EXERCISE DESCRIPTION: Every line below from the one containing "ht, hi, if_true]" through the one containing "at its PC. -/" must be transcribed exactly. Omit all lines outside that stretch.

DATA PROVIDED:
/-- The record names both lanes: lane 1's access is inside PSIZE, yet its local virtual address raises PROTECTION too (R20). -/
theorem reported_word : reported (exec word highArea) = some (maskOf [0, 1]) := by decide +kernel

end Sys2Proof.Proofs.PsizeLimit

namespace Sys2Proof.Proofs

open Sys2Proof.Machine Sys2Proof.Claim

open PsizeLimit in
/-- Refutes O58: of two accesses of an LDP the one beyond PSIZE traps PROTECTION, and so does the one inside it whose local virtual address
is not canonical; the record's LANES then holds both lanes and not the one beyond PSIZE alone. -/
theorem not_accessLimitsTrap : ¬ Obligations.AccessLimitsTrap := by
  intro h
  have lanes : lanesOk highArea := ⟨by decide, by decide⟩
  have trap : canTrap highArea := by unfold canTrap; decide
  obtain ⟨-, limit, -⟩ := h word form [] [0] highArea rfl lanes (by decide) trap none_crooked (List.nil_sublist _) lane0_beyond
    (by rw [actLanes_highArea]; decide)
  obtain ⟨t, ht, -, -, named, -⟩ := limit rfl (List.cons_ne_nil _ _) (by decide)
  have both := reported_word
  rw [ht] at both
  have : maskOf [0] = maskOf [0, 1] := named.symm.trans (Option.some.inj both)
  exact absurd this (by decide)

end Sys2Proof.Proofs
end

section
/-! Which word, pair, sequence or event a step runs (R84, R173, R174, R314, R360). -/

namespace Sys2Proof.Proofs

open Sys2Proof.Machine Sys2Proof.Claim

/-! ### The word at the issued PC -/

/-- A word that decodes is executed with its own bits in the issue record. -/
theorem execWord_decoded {w : Word} {i : Instr} (s : State) (h : decodeWord w.toNat = .ok i) : execWord w s = exec i (fetched s w) := by
  unfold execWord
  rw [h]
  rfl

/-- A pair whose first word is PFX executes its second with that PFX latched (R312, R314). -/
theorem execPair_decoded {w v : Word} {p : Pfx} {i : Instr} (s : State) (hs : s.iss.pfx = none)
    (hw : decodeWord w.toNat = .ok (.pfx p)) (hv : decodeWord v.toNat = .ok i) : execPair w v s = exec i (latched s p w v) := by
  have first : execWord w s = .next { s with iss := { s.iss with word := w, pfx := some p, pfxWord := w } } := by
    rw [execWord_decoded s hw]
    show execPfx p (fetched s w) = _
    rw [execPfx, if_neg (by simp [fetched, hs])]
    rfl
  unfold execPair
  rw [first]
  exact execWord_decoded _ hv

theorem execAt_plain {b : State} {w : Word} {i : Instr} (hb : plainAt b w) (hi : decodeWord w.toNat = .ok i) :
    execAt b = exec i (fetched b w) := by
  obtain ⟨hf, hp, hn⟩ := hb
  simp only [execAt, hf, onFetch, hp, hn, Bool.false_eq_true, if_false]
  exact execWord_decoded b hi

theorem execAt_pair {b : State} {w v : Word} {p : Pfx} {i : Instr} (hb : pairAt b w v) (hs : b.iss.pfx = none)
    (hw : decodeWord w.toNat = .ok (.pfx p)) (hv : decodeWord v.toNat = .ok i) : execAt b = exec i (latched b p w v) := by
  obtain ⟨hf, hp, hg⟩ := hb
  simp only [execAt, hf, onFetch, hp, hg, if_true]
  exact execPair_decoded b hs hw hv

theorem execAt_fused {b : State} {w : Word} {f : Fused} (hf : fetchWord b b.iss.group b.iss.pc = .word w) (hp : isPfxWord w = false)
    (hy : fusedHere w b = .yes f) :
    execAt b = exec (.fusedSoftmax f.d1 f.a1 f.b1 f.d2 f.a2 f.d3 f.d4 f.a4 f.b4) (fetched b w) := by
  simp only [execAt, hf, onFetch, hp, hy, Bool.false_eq_true, if_false]
  rfl

theorem execAt_walk {b : State} {w : Word} {va : Nat} (hf : fetchWord b b.iss.group b.iss.pc = .word w) (hp : isPfxWord w = false)
    (hy : fusedHere w b = .walk va) : execAt b = onFetch (.walk va) (fun _ => .next b) b := by
  simp only [execAt, hf, onFetch, hp, hy, Bool.false_eq_true, if_false]

/-! ### The two ports -/

/-- The primary port runs what stands at the chosen PC, and the lanes that ran age (R173). -/
theorem issueGroup_primary {k p1 : Nat} {sel : List Nat} {p2 : Option Nat} {a : State} (h2 : (a.group k).port2 = none)
    (hm : a.mayIssue k = true) (hv : a.vote k = some (p1, sel, p2)) :
    issueGroup k a = aged k ((a.group k).lanesIn .run) (execAt (a.primary k p1 sel p2)) := by
  simp only [issueGroup, h2, hm, if_true, issuePrimary, hv]
  cases execAt (a.primary k p1 sel p2) <;> rfl

/-- The second port runs what stands at its PC, and the ages of its lanes become 0 (R174). -/
theorem issueGroup_second {k : Nat} {p : Word} {ls : List Nat} {a t : State} (h2 : (a.group k).port2 = some (p, ls))
    (hs : (a.group k).sync = none) (hg : (a.group k).stopped = false)
    (ht : execAt ((a.setGroup k { a.group k with port2 := none }).startIssue k p ls true) = .next t) (hi : t.iss.issued = true) :
    issueGroup k a = .next (t.setGroup k ((t.group k).mapLanes (fun _ x => { x with age := 0 }) t.iss.sel)) := by
  have runs : ¬((a.group k).sync.isSome = true ∨ (a.group k).stopped = true) := by simp [hs, hg]
  dsimp only at ht
  simp only [issueGroup, h2, issueSecond, runs, if_false, ht, hi, if_true]

/-! ### The head of the agenda -/

theorem step_item {x : Item} {rest : List Item} {s : State} (h : s.agenda = x :: rest) :
    step s = timed (runItem x { s with agenda := rest }) := by
  unfold step
  rw [h]

theorem step_event {e : Instr} {rest : List Item} {s : State} (h : s.agenda = .event e :: rest) (he : e.isEvent = true) :
    step s = timed (exec e { s with agenda := rest }) := by
  rw [step_item h, runItem, if_pos he]

/-- Settles O53: the agenda's head leads to a port or an event, and the port to the word, pair or sequence at its PC. -/
theorem stepRunsDecoded : Obligations.StepRunsDecoded := by
  refine ⟨fun k p1 sel p2 rest s a b hag ha h2 hm hv hb => ?_,
    fun k p w ls i rest s a b t hag ha h2 hs hg hb hw hi ht hd => ?_, fun e rest s hag he => step_event hag he⟩
  · have run : step s = timed (aged k ((a.group k).lanesIn .run) (execAt b)) := by
      rw [step_item hag, ← ha, runItem, issueGroup_primary h2 hm hv, hb]
    have group : b.iss.group = k := by rw [hb]; rfl
    have fresh : b.iss.pfx = none := by rw [hb]; rfl
    refine ⟨fun w i hw hi => ?_, fun w v p i hp hw hi => ?_, fun w f hf hp hy => ?_, fun w va hf hp hy => ?_⟩
    · rw [run, execAt_plain hw hi]
    · rw [run, execAt_pair hp fresh hw hi]
    · rw [run, execAt_fused (by rw [group]; exact hf) hp hy]
    · rw [run, execAt_walk (by rw [group]; exact hf) hp hy]
  · have second := execAt_plain hw hi
    rw [ht, hb] at second
    rw [step_item hag, ← ha, runItem, issueGroup_second h2 hs hg second hd]

end Sys2Proof.Proofs
end

section
/-! Why an insert that BankApplications lets pass need not be applied: the bank judges the poison of the whole object (R297, R300), and the
statement excludes poison from the bytes of the entry alone, without saying that these are the object's. -/

namespace Sys2Proof.Proofs

open Sys2Proof.Machine Sys2Proof.Claim

/-- The codes of the asynchronous traps that a step leaves pending before group `k` (R241). -/
def pendingCodes (k : Nat) : Out → List Nat
  | .next t => (t.group k).async.map TrapInfo.code
  | _ => []

@[simp] theorem pendingCodes_next (k : Nat) (t : State) : pendingCodes k (.next t) = (t.group k).async.map TrapInfo.code := rfl

end Sys2Proof.Proofs

namespace Sys2Proof.Proofs.InsertExtent

open Sys2Proof.Machine Sys2Proof.Claim

/-- An AMX object of 64 bytes at 0x300, the second of its two sectors poisoned. -/
def halfPoisoned : Block :=
  { Block.empty with resident := true, started := true, groups := [0], spad := writeBytes [] 0x300 (initialImage .amx 0), spadBad := [25] }

/-- A group with one lane that RUNs. -/
def runningGroup : Group := { Group.empty with resident := true, lanes := [(0, { Lane.empty with st := .run })] }

/-- An insert of 1.0 into that object whose entry covers 4 bytes, in the clean sector. -/
def shortInsert : Entry :=
  { baseEntry State.reset 0 with
    lane := some 0, op := .insert .amx [0x3F800000], target := .bank 0 0x300, addr := 0x300, size := 4, data2 := 1, stage := .bank }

RESPONSE AREA:
  simp only [issueGroup, h2, issueSecond, runs, if_false, ht, hi, if_true]

/-! ### The head of the agenda -/

theorem step_item {x : Item} {rest : List Item} {s : State} (h : s.agenda = x :: rest) :
    step s = timed (runItem x { s with agenda := rest }) := by
  unfold step
  rw [h]

theorem step_event {e : Instr} {rest : List Item} {s : State} (h : s.agenda = .event e :: rest) (he : e.isEvent = true) :
    step s = timed (exec e { s with agenda := rest }) := by
  rw [step_item h, runItem, if_pos he]

/-- Settles O53: the agenda's head leads to a port or an event, and the port to the word, pair or sequence at its PC. -/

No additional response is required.